— EXERCISE BRIEF —
From the data that follows, print exactly the lines starting at the one containing "and the three" and ending at the one containing "(lop3Table l 0xF0"; include both of them and nothing more.

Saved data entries
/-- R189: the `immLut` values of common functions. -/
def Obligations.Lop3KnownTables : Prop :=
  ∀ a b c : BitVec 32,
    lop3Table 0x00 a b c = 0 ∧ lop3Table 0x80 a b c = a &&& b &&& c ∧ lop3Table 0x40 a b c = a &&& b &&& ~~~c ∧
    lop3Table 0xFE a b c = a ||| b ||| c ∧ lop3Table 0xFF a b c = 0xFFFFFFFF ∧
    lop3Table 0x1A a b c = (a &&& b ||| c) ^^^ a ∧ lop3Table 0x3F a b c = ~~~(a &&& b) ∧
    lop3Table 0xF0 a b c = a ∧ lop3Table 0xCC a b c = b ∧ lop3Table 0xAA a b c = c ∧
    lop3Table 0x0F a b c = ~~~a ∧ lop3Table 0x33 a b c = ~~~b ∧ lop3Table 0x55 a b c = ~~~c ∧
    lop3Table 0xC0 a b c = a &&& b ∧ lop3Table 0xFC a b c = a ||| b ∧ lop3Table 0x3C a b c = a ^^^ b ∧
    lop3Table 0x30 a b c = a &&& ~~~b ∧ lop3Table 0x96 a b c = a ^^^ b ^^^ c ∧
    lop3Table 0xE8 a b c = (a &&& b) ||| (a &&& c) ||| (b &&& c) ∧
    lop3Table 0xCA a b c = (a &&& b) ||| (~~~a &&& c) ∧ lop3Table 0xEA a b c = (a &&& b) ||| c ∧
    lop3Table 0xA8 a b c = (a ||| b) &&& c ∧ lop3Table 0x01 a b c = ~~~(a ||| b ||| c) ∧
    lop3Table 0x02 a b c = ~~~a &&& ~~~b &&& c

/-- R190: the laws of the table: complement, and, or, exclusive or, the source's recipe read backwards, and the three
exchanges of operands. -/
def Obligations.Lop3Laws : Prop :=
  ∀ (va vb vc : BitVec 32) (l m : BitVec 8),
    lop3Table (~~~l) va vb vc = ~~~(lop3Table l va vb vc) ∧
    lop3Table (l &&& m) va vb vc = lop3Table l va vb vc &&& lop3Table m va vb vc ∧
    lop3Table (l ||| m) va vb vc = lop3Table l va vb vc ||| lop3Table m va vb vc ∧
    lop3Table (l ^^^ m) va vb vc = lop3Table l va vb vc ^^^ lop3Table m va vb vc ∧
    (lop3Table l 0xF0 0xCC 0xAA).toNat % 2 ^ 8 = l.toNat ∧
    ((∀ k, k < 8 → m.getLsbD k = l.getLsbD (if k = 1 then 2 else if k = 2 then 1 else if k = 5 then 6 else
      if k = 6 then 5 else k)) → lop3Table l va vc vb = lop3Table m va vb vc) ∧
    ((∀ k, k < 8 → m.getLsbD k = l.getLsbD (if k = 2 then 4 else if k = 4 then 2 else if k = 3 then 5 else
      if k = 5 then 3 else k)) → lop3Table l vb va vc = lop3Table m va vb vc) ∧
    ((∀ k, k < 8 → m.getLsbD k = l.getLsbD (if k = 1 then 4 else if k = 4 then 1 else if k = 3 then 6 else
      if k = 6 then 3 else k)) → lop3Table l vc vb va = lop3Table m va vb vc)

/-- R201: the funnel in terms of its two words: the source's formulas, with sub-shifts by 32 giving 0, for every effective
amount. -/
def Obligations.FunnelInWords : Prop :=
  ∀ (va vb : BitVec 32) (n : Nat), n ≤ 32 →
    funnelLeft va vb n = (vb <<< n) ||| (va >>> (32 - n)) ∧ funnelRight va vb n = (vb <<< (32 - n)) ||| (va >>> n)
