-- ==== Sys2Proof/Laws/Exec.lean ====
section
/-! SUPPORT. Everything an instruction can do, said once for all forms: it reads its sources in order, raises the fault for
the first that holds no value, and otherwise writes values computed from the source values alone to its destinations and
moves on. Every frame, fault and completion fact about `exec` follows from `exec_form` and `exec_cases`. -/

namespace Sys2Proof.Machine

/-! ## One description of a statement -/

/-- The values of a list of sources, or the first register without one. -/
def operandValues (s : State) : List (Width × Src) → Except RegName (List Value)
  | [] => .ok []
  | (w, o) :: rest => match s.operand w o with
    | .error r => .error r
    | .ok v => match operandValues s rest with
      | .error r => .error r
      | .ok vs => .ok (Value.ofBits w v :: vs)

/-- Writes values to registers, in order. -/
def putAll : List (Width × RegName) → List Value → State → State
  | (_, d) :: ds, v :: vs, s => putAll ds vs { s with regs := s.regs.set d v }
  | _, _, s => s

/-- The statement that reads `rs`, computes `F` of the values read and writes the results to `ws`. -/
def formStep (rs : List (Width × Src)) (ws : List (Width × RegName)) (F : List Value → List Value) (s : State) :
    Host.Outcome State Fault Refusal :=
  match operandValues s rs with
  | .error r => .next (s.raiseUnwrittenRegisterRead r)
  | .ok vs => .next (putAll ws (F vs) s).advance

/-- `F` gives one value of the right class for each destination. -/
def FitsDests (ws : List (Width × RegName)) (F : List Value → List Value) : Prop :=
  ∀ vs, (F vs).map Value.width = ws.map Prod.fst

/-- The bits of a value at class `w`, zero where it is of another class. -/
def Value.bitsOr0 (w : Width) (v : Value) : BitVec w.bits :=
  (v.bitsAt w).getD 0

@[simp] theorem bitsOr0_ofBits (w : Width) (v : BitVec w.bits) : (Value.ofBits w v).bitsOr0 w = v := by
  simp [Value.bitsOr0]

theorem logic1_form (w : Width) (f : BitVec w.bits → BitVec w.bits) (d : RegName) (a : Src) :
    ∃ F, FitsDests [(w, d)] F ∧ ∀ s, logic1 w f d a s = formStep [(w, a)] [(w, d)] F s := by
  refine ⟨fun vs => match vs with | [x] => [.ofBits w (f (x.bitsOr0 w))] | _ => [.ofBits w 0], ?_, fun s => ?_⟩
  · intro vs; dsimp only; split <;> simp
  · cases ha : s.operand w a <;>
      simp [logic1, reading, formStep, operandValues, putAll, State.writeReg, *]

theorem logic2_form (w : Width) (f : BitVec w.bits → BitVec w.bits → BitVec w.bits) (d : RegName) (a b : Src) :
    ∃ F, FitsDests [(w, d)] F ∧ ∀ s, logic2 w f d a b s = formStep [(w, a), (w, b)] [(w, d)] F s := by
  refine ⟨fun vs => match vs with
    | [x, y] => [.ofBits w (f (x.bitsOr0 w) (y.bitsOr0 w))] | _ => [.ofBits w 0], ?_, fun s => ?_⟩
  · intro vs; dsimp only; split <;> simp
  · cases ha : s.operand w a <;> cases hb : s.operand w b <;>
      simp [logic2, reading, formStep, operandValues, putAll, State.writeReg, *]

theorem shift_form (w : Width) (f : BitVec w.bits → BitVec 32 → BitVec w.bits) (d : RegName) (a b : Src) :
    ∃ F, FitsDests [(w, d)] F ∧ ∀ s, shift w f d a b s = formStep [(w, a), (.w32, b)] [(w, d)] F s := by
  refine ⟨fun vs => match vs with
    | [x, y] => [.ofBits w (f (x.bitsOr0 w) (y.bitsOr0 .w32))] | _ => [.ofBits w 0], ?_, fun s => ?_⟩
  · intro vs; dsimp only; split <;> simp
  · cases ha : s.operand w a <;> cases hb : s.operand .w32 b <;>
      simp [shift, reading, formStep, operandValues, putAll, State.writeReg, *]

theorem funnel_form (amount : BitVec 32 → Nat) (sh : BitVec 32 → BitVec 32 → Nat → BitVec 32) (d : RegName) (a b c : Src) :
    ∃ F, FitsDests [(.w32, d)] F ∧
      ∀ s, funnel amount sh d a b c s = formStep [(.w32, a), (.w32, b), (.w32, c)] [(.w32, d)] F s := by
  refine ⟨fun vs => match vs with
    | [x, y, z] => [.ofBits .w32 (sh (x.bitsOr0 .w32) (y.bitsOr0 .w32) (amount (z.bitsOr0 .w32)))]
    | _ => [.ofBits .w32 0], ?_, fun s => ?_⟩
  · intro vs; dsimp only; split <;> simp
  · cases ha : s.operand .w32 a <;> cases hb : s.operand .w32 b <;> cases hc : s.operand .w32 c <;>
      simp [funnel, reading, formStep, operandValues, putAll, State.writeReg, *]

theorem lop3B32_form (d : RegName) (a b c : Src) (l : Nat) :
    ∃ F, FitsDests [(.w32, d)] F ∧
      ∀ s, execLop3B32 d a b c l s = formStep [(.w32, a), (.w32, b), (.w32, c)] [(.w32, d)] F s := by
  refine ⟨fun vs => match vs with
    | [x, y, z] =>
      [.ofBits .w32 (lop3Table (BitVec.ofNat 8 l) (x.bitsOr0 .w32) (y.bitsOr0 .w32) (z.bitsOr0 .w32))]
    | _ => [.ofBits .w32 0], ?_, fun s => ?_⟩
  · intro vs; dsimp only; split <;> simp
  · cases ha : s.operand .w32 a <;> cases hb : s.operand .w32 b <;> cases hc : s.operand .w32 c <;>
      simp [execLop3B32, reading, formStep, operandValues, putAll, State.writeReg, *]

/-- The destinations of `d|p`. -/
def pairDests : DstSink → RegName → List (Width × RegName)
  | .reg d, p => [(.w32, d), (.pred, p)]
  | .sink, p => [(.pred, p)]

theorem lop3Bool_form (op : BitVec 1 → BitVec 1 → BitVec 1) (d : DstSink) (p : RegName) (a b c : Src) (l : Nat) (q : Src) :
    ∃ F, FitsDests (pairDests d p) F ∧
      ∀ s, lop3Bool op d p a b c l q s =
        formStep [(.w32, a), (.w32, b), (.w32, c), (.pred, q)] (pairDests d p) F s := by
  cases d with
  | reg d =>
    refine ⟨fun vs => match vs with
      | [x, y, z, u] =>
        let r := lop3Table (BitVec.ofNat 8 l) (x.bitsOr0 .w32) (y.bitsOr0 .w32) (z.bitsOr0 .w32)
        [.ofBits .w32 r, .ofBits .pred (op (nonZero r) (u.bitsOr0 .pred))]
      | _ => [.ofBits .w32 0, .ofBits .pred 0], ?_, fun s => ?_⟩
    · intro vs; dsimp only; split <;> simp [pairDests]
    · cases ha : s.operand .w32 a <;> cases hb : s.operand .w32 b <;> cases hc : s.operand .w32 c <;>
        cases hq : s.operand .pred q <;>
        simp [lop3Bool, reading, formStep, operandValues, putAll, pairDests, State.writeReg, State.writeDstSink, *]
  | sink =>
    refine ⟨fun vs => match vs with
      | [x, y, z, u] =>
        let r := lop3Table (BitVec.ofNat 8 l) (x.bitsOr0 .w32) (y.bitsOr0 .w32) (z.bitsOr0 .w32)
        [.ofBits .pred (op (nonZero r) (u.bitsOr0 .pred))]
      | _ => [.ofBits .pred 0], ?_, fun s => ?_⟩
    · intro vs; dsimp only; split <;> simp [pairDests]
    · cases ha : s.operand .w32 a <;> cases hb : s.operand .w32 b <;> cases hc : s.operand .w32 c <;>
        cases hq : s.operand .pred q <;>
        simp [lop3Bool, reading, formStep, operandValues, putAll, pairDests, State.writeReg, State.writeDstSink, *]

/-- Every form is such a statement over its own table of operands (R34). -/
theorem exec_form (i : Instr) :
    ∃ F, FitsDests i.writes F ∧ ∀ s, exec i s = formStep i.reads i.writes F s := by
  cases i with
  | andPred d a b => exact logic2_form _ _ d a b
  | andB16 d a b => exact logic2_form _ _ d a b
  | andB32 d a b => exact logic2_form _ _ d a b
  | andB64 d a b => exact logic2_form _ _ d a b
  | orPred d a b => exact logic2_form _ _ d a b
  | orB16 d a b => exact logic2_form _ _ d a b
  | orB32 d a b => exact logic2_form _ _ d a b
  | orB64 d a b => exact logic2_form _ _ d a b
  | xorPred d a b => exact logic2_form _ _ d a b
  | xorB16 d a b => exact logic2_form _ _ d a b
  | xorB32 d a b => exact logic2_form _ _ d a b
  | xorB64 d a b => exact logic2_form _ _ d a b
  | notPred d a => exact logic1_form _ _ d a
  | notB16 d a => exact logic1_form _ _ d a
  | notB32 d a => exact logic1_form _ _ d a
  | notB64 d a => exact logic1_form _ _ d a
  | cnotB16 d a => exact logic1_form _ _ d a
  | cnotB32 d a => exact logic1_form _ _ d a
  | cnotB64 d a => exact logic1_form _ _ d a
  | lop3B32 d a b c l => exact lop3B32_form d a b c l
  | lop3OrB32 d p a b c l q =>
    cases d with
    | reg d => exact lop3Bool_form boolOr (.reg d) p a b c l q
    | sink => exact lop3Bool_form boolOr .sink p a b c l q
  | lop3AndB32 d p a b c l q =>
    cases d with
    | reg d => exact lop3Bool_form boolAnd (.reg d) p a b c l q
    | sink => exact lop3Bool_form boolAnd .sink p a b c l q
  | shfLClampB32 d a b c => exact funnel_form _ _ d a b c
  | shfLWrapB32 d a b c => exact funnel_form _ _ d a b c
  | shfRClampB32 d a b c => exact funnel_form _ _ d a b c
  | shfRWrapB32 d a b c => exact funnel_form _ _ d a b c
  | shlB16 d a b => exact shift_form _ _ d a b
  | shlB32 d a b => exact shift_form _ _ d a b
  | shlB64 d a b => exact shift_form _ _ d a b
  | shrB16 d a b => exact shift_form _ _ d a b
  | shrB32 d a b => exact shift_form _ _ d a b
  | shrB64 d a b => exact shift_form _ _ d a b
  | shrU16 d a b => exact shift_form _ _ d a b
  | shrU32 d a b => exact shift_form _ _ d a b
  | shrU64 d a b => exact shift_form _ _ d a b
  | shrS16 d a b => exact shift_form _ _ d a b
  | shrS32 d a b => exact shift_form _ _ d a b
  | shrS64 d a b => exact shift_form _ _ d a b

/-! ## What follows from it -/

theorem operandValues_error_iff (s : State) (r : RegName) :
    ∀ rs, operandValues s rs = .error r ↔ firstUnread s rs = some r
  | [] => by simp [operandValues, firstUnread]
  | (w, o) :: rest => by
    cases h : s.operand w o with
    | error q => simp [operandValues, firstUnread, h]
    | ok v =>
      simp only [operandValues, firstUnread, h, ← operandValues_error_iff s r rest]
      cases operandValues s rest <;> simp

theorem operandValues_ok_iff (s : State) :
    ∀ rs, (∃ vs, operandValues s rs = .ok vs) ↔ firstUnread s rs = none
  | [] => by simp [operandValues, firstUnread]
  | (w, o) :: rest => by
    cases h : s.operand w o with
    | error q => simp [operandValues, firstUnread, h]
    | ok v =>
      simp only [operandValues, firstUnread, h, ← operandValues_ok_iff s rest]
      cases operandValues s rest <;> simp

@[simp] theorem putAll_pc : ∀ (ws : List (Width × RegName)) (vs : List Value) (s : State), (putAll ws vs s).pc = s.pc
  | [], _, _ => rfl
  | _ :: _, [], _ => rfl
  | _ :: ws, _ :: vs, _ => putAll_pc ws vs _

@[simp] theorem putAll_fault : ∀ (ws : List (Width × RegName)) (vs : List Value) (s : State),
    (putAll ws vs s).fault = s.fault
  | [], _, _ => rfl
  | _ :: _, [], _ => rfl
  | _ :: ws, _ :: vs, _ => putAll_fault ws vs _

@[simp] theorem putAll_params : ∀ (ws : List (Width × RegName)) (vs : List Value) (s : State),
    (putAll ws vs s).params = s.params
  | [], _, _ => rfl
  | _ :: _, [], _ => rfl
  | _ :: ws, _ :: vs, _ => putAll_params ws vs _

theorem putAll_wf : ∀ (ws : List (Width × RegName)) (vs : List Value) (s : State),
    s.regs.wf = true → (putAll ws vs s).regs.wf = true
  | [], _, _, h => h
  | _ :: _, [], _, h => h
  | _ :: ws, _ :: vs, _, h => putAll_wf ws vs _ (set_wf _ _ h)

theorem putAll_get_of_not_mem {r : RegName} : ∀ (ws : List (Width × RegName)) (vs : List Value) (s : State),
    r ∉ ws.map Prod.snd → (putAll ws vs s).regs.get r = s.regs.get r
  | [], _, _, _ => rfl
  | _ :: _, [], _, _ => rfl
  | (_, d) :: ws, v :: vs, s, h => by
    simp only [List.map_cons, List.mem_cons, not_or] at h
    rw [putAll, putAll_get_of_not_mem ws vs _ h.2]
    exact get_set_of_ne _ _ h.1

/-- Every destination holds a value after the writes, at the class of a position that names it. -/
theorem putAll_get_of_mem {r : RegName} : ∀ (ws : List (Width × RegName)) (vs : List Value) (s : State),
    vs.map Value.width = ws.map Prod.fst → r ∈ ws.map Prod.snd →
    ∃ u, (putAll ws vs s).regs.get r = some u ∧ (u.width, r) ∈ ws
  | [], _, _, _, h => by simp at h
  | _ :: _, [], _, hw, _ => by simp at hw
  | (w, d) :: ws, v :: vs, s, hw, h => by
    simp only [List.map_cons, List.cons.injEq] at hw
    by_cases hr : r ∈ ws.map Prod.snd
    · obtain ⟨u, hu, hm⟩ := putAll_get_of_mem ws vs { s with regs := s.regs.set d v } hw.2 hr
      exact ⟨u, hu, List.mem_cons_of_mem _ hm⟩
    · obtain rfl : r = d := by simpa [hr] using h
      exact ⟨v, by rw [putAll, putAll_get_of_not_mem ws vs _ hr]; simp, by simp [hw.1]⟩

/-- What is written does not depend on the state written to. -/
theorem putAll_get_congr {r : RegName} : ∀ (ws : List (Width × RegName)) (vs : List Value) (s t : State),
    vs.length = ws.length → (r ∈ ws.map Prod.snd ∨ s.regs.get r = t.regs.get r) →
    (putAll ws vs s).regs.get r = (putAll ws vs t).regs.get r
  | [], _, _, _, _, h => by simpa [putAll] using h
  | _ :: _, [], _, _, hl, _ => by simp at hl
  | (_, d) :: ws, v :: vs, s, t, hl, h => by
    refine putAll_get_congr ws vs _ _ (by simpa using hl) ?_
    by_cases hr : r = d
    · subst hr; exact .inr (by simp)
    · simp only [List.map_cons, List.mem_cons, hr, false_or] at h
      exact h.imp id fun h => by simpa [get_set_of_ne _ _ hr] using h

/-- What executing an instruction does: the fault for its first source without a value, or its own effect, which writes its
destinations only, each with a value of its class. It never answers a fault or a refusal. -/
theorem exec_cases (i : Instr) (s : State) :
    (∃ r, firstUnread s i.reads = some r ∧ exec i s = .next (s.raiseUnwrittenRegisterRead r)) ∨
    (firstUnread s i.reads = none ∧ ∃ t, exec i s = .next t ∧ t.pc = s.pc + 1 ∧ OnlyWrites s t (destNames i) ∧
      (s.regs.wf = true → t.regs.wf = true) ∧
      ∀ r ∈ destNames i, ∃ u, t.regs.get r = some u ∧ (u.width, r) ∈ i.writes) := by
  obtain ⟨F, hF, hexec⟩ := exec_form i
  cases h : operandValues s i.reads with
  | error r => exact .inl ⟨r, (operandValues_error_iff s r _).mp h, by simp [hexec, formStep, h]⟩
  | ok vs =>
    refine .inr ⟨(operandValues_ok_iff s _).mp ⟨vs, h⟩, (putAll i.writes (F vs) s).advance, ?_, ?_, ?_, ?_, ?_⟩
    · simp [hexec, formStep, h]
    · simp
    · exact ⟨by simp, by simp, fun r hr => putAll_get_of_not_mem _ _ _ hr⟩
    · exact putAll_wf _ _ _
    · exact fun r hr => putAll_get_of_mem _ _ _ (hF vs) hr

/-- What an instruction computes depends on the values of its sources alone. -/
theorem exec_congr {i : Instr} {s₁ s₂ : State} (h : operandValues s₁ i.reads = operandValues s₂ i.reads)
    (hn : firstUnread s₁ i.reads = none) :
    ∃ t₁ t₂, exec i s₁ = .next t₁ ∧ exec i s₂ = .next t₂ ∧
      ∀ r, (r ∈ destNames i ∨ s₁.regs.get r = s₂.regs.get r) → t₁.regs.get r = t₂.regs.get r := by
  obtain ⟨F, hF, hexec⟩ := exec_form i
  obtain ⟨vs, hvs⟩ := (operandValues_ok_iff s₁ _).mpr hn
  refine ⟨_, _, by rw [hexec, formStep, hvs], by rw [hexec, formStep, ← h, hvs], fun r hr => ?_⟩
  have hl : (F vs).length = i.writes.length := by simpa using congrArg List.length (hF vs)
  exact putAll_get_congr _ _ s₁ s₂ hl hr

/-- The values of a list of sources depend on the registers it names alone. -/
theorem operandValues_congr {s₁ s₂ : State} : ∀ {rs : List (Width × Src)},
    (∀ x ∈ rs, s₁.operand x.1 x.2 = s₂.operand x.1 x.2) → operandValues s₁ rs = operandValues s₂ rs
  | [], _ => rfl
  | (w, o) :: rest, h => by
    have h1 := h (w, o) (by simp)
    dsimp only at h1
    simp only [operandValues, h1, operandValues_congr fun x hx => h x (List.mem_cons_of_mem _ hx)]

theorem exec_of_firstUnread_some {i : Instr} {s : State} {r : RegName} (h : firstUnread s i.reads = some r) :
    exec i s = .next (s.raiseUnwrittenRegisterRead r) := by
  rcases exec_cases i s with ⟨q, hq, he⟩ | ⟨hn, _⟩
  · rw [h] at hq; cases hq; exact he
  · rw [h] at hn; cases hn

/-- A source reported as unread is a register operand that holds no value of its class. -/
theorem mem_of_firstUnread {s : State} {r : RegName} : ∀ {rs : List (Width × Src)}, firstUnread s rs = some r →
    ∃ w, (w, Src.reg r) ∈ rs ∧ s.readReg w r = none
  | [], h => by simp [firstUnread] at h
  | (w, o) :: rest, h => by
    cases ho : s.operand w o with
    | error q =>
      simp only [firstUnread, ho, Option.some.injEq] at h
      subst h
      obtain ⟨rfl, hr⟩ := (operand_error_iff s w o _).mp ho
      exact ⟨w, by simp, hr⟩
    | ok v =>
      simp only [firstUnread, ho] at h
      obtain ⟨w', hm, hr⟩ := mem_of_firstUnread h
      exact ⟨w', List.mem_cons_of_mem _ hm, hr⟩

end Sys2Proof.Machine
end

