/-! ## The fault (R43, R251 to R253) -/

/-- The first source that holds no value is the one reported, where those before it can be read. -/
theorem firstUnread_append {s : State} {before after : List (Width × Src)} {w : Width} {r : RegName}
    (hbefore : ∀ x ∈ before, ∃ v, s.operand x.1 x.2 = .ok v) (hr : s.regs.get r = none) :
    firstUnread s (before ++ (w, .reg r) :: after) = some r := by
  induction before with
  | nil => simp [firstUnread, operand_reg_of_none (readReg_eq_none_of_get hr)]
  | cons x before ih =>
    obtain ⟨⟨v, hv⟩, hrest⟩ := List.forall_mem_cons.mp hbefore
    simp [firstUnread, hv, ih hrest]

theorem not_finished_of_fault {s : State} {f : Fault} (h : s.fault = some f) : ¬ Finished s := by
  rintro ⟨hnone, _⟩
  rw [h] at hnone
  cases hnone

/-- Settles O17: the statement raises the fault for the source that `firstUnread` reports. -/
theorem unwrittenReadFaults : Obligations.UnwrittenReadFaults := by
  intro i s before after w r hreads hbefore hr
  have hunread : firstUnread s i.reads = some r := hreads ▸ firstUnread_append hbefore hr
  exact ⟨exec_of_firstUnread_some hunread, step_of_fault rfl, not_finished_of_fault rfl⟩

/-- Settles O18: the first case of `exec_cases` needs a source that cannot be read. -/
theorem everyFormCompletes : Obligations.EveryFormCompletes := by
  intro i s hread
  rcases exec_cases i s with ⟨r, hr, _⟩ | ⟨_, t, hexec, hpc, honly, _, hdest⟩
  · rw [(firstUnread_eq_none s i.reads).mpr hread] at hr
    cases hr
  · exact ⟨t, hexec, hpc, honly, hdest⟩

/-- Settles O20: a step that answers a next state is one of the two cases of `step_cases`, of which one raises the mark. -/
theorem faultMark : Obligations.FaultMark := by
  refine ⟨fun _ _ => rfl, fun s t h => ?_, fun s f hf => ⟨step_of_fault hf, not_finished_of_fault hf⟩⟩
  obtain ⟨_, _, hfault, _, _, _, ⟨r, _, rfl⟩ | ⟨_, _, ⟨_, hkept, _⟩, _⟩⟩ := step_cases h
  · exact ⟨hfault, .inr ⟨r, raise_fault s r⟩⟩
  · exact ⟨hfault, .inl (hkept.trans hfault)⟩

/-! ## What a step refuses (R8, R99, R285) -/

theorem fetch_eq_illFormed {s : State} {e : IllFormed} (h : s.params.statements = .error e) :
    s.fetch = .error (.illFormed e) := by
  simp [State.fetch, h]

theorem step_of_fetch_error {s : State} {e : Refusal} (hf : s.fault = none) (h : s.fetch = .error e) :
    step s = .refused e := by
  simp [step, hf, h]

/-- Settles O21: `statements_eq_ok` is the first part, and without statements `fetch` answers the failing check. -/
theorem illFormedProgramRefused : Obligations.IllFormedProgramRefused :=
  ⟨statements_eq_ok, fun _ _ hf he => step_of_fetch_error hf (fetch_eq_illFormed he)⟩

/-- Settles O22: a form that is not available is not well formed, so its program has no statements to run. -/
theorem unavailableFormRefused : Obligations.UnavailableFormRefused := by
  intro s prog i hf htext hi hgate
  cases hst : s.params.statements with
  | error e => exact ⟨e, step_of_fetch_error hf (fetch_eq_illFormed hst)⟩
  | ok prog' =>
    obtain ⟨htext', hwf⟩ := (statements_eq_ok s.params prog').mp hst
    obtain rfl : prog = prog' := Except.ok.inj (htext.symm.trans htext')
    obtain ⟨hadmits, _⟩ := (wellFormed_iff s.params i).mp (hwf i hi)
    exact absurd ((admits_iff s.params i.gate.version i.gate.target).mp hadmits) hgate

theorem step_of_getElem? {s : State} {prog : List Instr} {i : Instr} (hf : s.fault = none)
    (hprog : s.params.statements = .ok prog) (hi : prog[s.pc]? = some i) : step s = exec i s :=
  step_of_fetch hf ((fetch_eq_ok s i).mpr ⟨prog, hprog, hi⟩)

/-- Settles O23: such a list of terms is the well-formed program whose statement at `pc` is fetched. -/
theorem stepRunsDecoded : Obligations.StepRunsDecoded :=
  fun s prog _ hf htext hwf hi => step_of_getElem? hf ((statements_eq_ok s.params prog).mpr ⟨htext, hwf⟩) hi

— TASK RESULT —
/-- R190: the laws of the table: complement, and, or, exclusive or, the source's recipe read backwards, and the three
exchanges of operands. -/
def Obligations.Lop3Laws : Prop :=
  ∀ (va vb vc : BitVec 32) (l m : BitVec 8),
    lop3Table (~~~l) va vb vc = ~~~(lop3Table l va vb vc) ∧
    lop3Table (l &&& m) va vb vc = lop3Table l va vb vc &&& lop3Table m va vb vc ∧
    lop3Table (l ||| m) va vb vc = lop3Table l va vb vc ||| lop3Table m va vb vc ∧
    lop3Table (l ^^^ m) va vb vc = lop3Table l va vb vc ^^^ lop3Table m va vb vc ∧
    (lop3Table l 0xF0 0xCC 0xAA).toNat % 2 ^ 8 = l.toNat ∧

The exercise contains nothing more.